From the records below, please repeat exactly the line that has "def State.BacklogHeld (s", the line that has "def State.LinkHeld (s", and every line between them, and nothing else.

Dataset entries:

»»

-- ==== Sys2Proof/Safety.lean ====
section
/-! DEFINITION. What the spec promises of the part at every moment, as properties of one state: the terms that statements
about runs use. -/

namespace Sys2Proof.Machine

/-- "A barrier's lower drive is never active while that barrier's safety loop is occupied or faulted" (R62). -/
def State.LowerSafe (s : State) : Prop :=
  ∀ b : BarrierNo, (s.barrier b).occupied = true → (s.barrier b).lowerDrive = false

/-- "The two drives are never active together" (R57). -/
def State.DrivesApart (s : State) : Prop :=
  ∀ b : BarrierNo, ((s.barrier b).raiseDrive && (s.barrier b).lowerDrive) = false

/-- "A bridge's working zero Zb always lies within Z0 ± zr·d of that bridge" (R26). -/
def State.ZeroHeld (s : State) : Prop :=
  ∀ b : BridgeNo, (s.bridgeCal b).zeroInRange (s.bridge b).zb = true

/-- "A bridge's zero backlog never exceeds 15" (R27), with the settings U that reset gives it (R33). -/
def State.BacklogHeld (s : State) : Prop :=
  ∀ b : BridgeNo, (s.bridge b).backlog ≤ 15 ∧ (s.timing b).urgent ≤ 15

/-- The limits of the link unit: a request queue of 0 to 4 frames, a BUSY list of 0 to 4 replies, a report queue of 0 to
32 reports (R188, R192). -/
def State.LinkHeld (s : State) : Prop :=
  s.link.queue.length ≤ 4 ∧ s.link.busy.length ≤ 4 ∧ s.link.reports.length ≤ 32

/-- The numbers run on from ticket to ticket, 4,294,967,295 going to 1 (R174). -/
def Consecutive : List Ticket → Prop
  | [] => True
  | [_] => True
  | a :: b :: rest => b.number = succSkipZero a.number ∧ Consecutive (b :: rest)

/-- The journal as R174 has it at every moment: at most 240 tickets, consecutive numbers from oldest to newest, the
ticket counter next after the newest, and the collected tickets a run from the oldest. -/
structure JournalStore.Sound (j : JournalStore) : Prop where
  size        : j.tickets.length ≤ 240
  consecutive : Consecutive j.tickets
  counter     : ∀ n, j.newest = some n → j.counter = succSkipZero n
  run         : j.tickets.Pairwise (fun a b => b.collected = true → a.collected = true)

/-- The ticket journal is sound (R174). -/
def State.JournalHeld (s : State) : Prop := s.ret.journal.Sound

/-- The visit table at every moment: 0 to 64 visits (R145), no number held by two of them (R146), no tag held by two of
them (R119). -/
structure VisitStore.Sound (t : VisitStore) : Prop where
  size    : t.records.length ≤ 64
  numbers : (t.records.map (·.number)).Nodup
  tags    : (t.records.map (·.tag)).Nodup

/-- The visit table is sound (R145). -/
def State.VisitsHeld (s : State) : Prop := s.ret.visits.Sound

/-- The stored check word of a running part agrees with its retained image (R181). -/
def State.Sealed (s : State) : Prop := s.powered = true → s.ret.intact = true
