-- ==== Sys2Proof/Certificates/Slice0/Obligations.lean ====
section
/-! DEFINITION. The statements for the provers: what the spec says the part does, command by command, and what every step
keeps. Each docstring names the rules it formalises. -/

open Sys2Proof Sys2Proof.Machine

/-! ### The machine -/

/-- A step takes the command at the front of the queue and runs it on the state with the queue's rest. -/
def Obligations.StepRunsTheFrontCommand : Prop :=
  ∀ (c : Instr) (s : State), step { s with pending := c :: s.pending } = exec c s

/-- No command ever stops the part: every command answers a next state in every state. -/
def Obligations.EveryCommandProceeds : Prop :=
  ∀ (c : Instr) (s : State), Proceeds (exec c s)

/-- On an empty queue a millisecond passes (the model's choice, log entry 10): with main power on, every sample age
rises by 1 and stops at 65,535 (R3), every running timer (R4, R20, R27, R50, R64, R79, R85, R116, R140) and filter (R10,
R58, R59, R69, R70, R182) counts down by 1, one at 0 staying there for its expiry command, and nothing else changes;
with main power off nothing does. -/
def Obligations.EmptyQueueLetsTimePass : Prop :=
  ∀ s : State, s.pending = [] →
    ∃ t, step s = .next t ∧ (s.powered = false → t = s) ∧
      (s.powered = true →
        (∀ c : ChannelNo,
          ((s.channel c).age < 65535 →
            t.channel c =
              { s.channel c with
                age := (s.channel c).age + 1, stallTimer := (s.channel c).stallTimer.map (· - 1) }) ∧
          (65535 ≤ (s.channel c).age →
            t.channel c = { s.channel c with stallTimer := (s.channel c).stallTimer.map (· - 1) })) ∧
        t.metrology = { s.metrology with hold := s.metrology.hold.map (· - 1) } ∧
        (∀ d : DeckNo, t.deck d = { s.deck d with freshness := (s.deck d).freshness.map (· - 1) }) ∧
        (∀ b : BridgeNo,
          t.bridge b =
            { s.bridge b with
              zeroTimer := (s.bridge b).zeroTimer - 1,
              capture := (s.bridge b).capture.map (fun k => { k with deadline := k.deadline - 1 }) }) ∧
        (∀ b : BarrierNo,
          t.barrier b =
            { s.barrier b with
              motionTimer := (s.barrier b).motionTimer.map (· - 1), upFilter := (s.barrier b).upFilter.map (· - 1),
              downFilter := (s.barrier b).downFilter.map (· - 1),
              clearFilter := (s.barrier b).clearFilter.map (· - 1) }) ∧
        (∀ a : LoopNo, t.loop a = { s.loop a with clearFilter := (s.loop a).clearFilter.map (· - 1) }) ∧
        (∀ m : BeamNo, t.beam m = { s.beam m with clearFilter := (s.beam m).clearFilter.map (· - 1) }) ∧
        (∀ l : LaneNo,
          t.lane l =
            { s.lane l with identityTimer := (t.lane l).identityTimer, entryTimer := (t.lane l).entryTimer } ∧
          (∀ left : Nat, (s.lane l).identityTimer = .running left → (t.lane l).identityTimer = .running (left - 1)) ∧
          ((∀ left : Nat, (s.lane l).identityTimer ≠ .running left) →
            (t.lane l).identityTimer = (s.lane l).identityTimer) ∧
          (∀ left : Nat, (s.lane l).entryTimer = .running left → (t.lane l).entryTimer = .running (left - 1)) ∧
          ((∀ left : Nat, (s.lane l).entryTimer ≠ .running left) → (t.lane l).entryTimer = (s.lane l).entryTimer)) ∧
        (∀ l : LaneNo,
          t.slot l = { s.slot l with deadline := (t.slot l).deadline } ∧
          (∀ left : Nat, (s.slot l).deadline = .running left → (t.slot l).deadline = .running (left - 1)) ∧
          ((∀ left : Nat, (s.slot l).deadline ≠ .running left) → (t.slot l).deadline = (s.slot l).deadline)) ∧
        t.adm.queryCounter = s.adm.queryCounter ∧ t.adm.cache = s.adm.cache ∧
        t.adm.agingTimer = s.adm.agingTimer - 1 ∧
        t.powerFail = { s.powerFail with filter := s.powerFail.filter.map (· - 1) } ∧
        SameBut [.channels, .metrology, .decks, .bridges, .barriers, .loops, .beams, .lanes, .cache, .queries, .powerFail]
          s t)

/-- R16, R38, R56, R58, R59, R72, R100, R111, R116, R131, R133, R144, R197: a reset leaves no current reply, empty
queues, an empty cache, FREE query slots, query counter 1, no refusal record, no capture, no grant, Zb at Z0, the
backlog at U, bridges NOT_READY with a full zero interval, decks STALE or NO_CHANNELS with no F and no timer, a full
aging interval, lanes without marks, an identity timer in AWAIT_ID alone, no sample; barriers, loops, beams and lanes
start as the inputs show them. R156, R183: where the check word agrees the retained contents are kept: the journal, the
pending-ticket order, the visit counter and the ticketing-held flag stay where no ticket can issue, the visits are
repaired by their states, and one pending ticket that can issue does; else the contents are lost. The start-up reports
stand in the order of R197. R184: a reset whose check word disagrees gives the part as State.reset has it when the yard
is at rest (log entry 3). The model's choices: RESET_INPUT carries the strap and acts also with main power off (log
entry 22), input levels at rest (log entry 3), the model's counter of evaluations runs on over a reset (log entry 40).
-/
def Obligations.ResetStartsAfresh : Prop :=
  (∀ (h : Bool) (s : State),
    ∃ t, exec (.resetInput h) s = .next t ∧ t.powered = true ∧ t.laneHold = h ∧ t.link.receiver = .hunting ∧
      t.link.queue = [] ∧ t.link.current = none ∧ t.link.busy = [] ∧
      (∀ i : Fin 48, t.adm.permit i = none) ∧ (∀ l : LaneNo, (t.slot l).state = .free) ∧ t.adm.queryCounter = 1 ∧
      (∀ i : Fin 8, t.adm.records.read i = none) ∧ t.adm.overflow = false ∧ t.adm.mask = false ∧
      t.adm.reportPending = false ∧ t.siteFull = [] ∧
      (∀ b : BridgeNo, (t.bridge b).capture = none ∧ (t.bridge b).zb = (t.bridgeCal b).z0 ∧
        (t.bridge b).backlog = (t.timing b).urgent ∧ (t.bridge b).state = .notReady ∧ (t.bridge b).waived = false ∧
        (t.bridge b).limitReported = false ∧ (t.bridge b).zeroTimer = (t.timing b).zeroInterval * 1000 ∧
        (t.bridge b).window = [] ∧ (t.bridge b).sum = none ∧ (t.bridge b).gross = none ∧ (t.bridge b).weight = none ∧
        (t.bridge b).run = 0 ∧ (t.bridge b).underlying = false ∧
        t.grant b = { holder := none, waiting := [], last := none }) ∧
      (∀ d : DeckNo, (t.deck d).history = [] ∧ (t.deck d).filtered = none ∧ (t.deck d).freshness = none ∧
        ((∃ c : ChannelNo, t.deckOf c = some d) → (t.deck d).condition = .stale) ∧
        ((∀ c : ChannelNo, t.deckOf c ≠ some d) → (t.deck d).condition = .noChannels)) ∧
      t.adm.agingTimer = t.timers.aging * 1000 ∧
      (∀ c : ChannelNo, (t.channel c).sample = none ∧ (t.channel c).age = 65535 ∧ (t.channel c).fault = false ∧
        (t.channel c).stall = false ∧ (t.channel c).awaited = false ∧ (t.channel c).receiver = .hunting ∧
        (t.channel c).stallTimer = if (t.deckOf c).isSome then some (4 * t.period) else none) ∧
      (∀ l : LaneNo, t.lane l =
          { state := (t.lane l).state, identity := none, visit := none,
            identityTimer :=
              if (t.lane l).state = .awaitId then .running (t.timers.identity * 1000) else .stopped,
            entryTimer := .stopped, frontMark := .none, rearMark := .none, entered := false, signal := .red,
            query := none, lastReason := none, takeoverFrom := none } ∧
        (h = true → (t.lane l).state = .manual)) ∧
      (s.ret.intact = false → t.ret = Retained.lost) ∧
      (s.ret.intact = true → t.ret.cal = s.ret.cal ∧ t.ret.site = s.ret.site ∧ t.ret.tares = s.ret.tares ∧
        t.ret.clock = s.ret.clock ∧ t.ret.clockUnset = s.ret.clockUnset ∧ t.ret.calCounter = s.ret.calCounter ∧
        t.ret.visits.counter = s.ret.visits.counter ∧ t.ret.journal.held = s.ret.journal.held) ∧
      t.pins = { s.pins with laneHold := h } ∧ t.pending = s.pending ∧ t.evaluations = s.evaluations ∧
      t.metrology = { closed := s.pins.metrologyClosed, hold := none } ∧
      t.powerFail = { asserted := s.pins.powerFail, filter := none } ∧
      (∀ l : LaneNo, t.link.queries.read l = none) ∧
      (∀ b : BarrierNo, (t.barrier b).upActive = s.pins.upSwitch.read b ∧
        (t.barrier b).downActive = s.pins.downSwitch.read b ∧
        (t.barrier b).occupied = (s.pins.safetyPresence.read b || s.pins.safetyFault.read b) ∧
        (t.barrier b).pendingLower = false ∧ (t.barrier b).reversals = 0 ∧ (t.barrier b).clearFilter = none ∧
        (t.barrier b).state =
          (if s.pins.upSwitch.read b = s.pins.downSwitch.read b then .fault
           else if s.pins.upSwitch.read b then .up else .down)) ∧
      (∀ a : LoopNo,
        t.loop a =
          { occupied := s.pins.approachPresence.read a || s.pins.approachFault.read a, clearFilter := none }) ∧
      (∀ m : BeamNo, t.beam m = { broken := !s.pins.beamLight.read m, clearFilter := none }) ∧
      (h = false → ∀ l : LaneNo,
        ((∃ b : BarrierNo, ((t.config l).front = some b ∨ (t.config l).rear = some b) ∧ (t.barrier b).state = .fault) →
          (t.lane l).state = .laneFault) ∧
        ((∀ b : BarrierNo, ((t.config l).front = some b ∨ (t.config l).rear = some b) → (t.barrier b).state ≠ .fault) →
          (t.lane l).state =
            if (t.config l).role ≠ .none ∧ t.approachOccupied l = true then .awaitId else .idle)) ∧
      ((s.ret.intact = false ∨ s.ret.visits.order = [] ∨ s.ret.journal.held = true ∨ s.pins.powerFail = true) →
        (s.ret.intact = true → t.ret.journal = s.ret.journal ∧ t.ret.visits.order = s.ret.visits.order ∧
          t.ret.visits.records = s.ret.visits.records.filterMap Visit.repaired) ∧
        t.voiced =
          [.resetDone .input s.ret.intact h t.ret.calCounter] ++ (if s.ret.intact then [] else [.backupLost]) ++
            (if s.pins.powerFail then [.powerFail t.ret.clock 0] else []) ++
            (allEight.filter (fun b => (t.barrier b).state == .fault)).map (fun b =>
              .barrierFault
                { barrier := b, reason := (t.barrier b).reason, before := .fault, upActive := (t.barrier b).upActive,
                  downActive := (t.barrier b).downActive, occupied := (t.barrier b).occupied, reversals := 0,
                  lanes := t.lanesNaming b, clock := t.ret.clock }) ++
            (if t.timers.highWater ≤ t.ret.journal.uncollected then
              [.journalHigh
                { uncollected := t.ret.journal.uncollected, mark := t.timers.highWater,
                  oldest := t.ret.journal.oldestUncollected.getD 0, newest := t.ret.journal.newest.getD 0,
                  clock := t.ret.clock }]
             else []) ∧
        t.link.reportsLost = false) ∧
      (∀ (m : Nat) (v : Visit) (body : TicketBody), s.ret.intact = true → s.pins.powerFail = false →
        s.ret.journal.held = false → s.ret.journal.tickets.length < 240 → s.ret.visits.order = [m] →
        s.visitOf m = some v → v.state = .ticketPending → v.pending = some body →
        t.ret.visits.order = [] ∧
          t.ret.journal =
            { tickets := s.ret.journal.tickets ++
                [{ body := body, number := s.ret.journal.counter, timeUnset := s.ret.clockUnset,
                   issueTime := s.ret.clock, calCounter := s.ret.calCounter, collected := false }],
              counter := succSkipZero s.ret.journal.counter, held := false } ∧
          t.visitOf m =
            some { v with
                   state := .ticketed, currentLane := none, pending := none,
                   ticketNumber := some s.ret.journal.counter })) ∧
  (∀ v : Visit,
    (v.state = .admitted ∨ v.state = .weighingIn → v.repaired = none) ∧
    (v.state = .weighingOut → v.repaired = some { v with state := .onSite, currentLane := none }) ∧
    (v.state = .exiting → v.repaired = some { v with state := .ticketed, currentLane := none }) ∧
    (v.state = .onSite ∨ v.state = .ticketPending ∨ v.state = .ticketed →
      v.repaired = some { v with currentLane := none })) ∧
  (∀ s : State, s.ret.intact = false → s.pins = Pins.atRest →
    exec (.resetInput false) s = .next { State.reset with pending := s.pending, evaluations := s.evaluations })
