-- ==== Sys2Proof/Laws/State.lean ====
section
/-! SUPPORT. One lemma for each field and each one-unit update of State: what the update leaves alone, and what it writes. -/

namespace Sys2Proof.Machine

««

Solution for this exercise:
def State.BacklogHeld (s : State) : Prop :=
  ∀ b : BridgeNo, (s.bridge b).backlog ≤ 15 ∧ (s.timing b).urgent ≤ 15

/-- The limits of the link unit: a request queue of 0 to 4 frames, a BUSY list of 0 to 4 replies, a report queue of 0 to
32 reports (R188, R192). -/
def State.LinkHeld (s : State) : Prop :=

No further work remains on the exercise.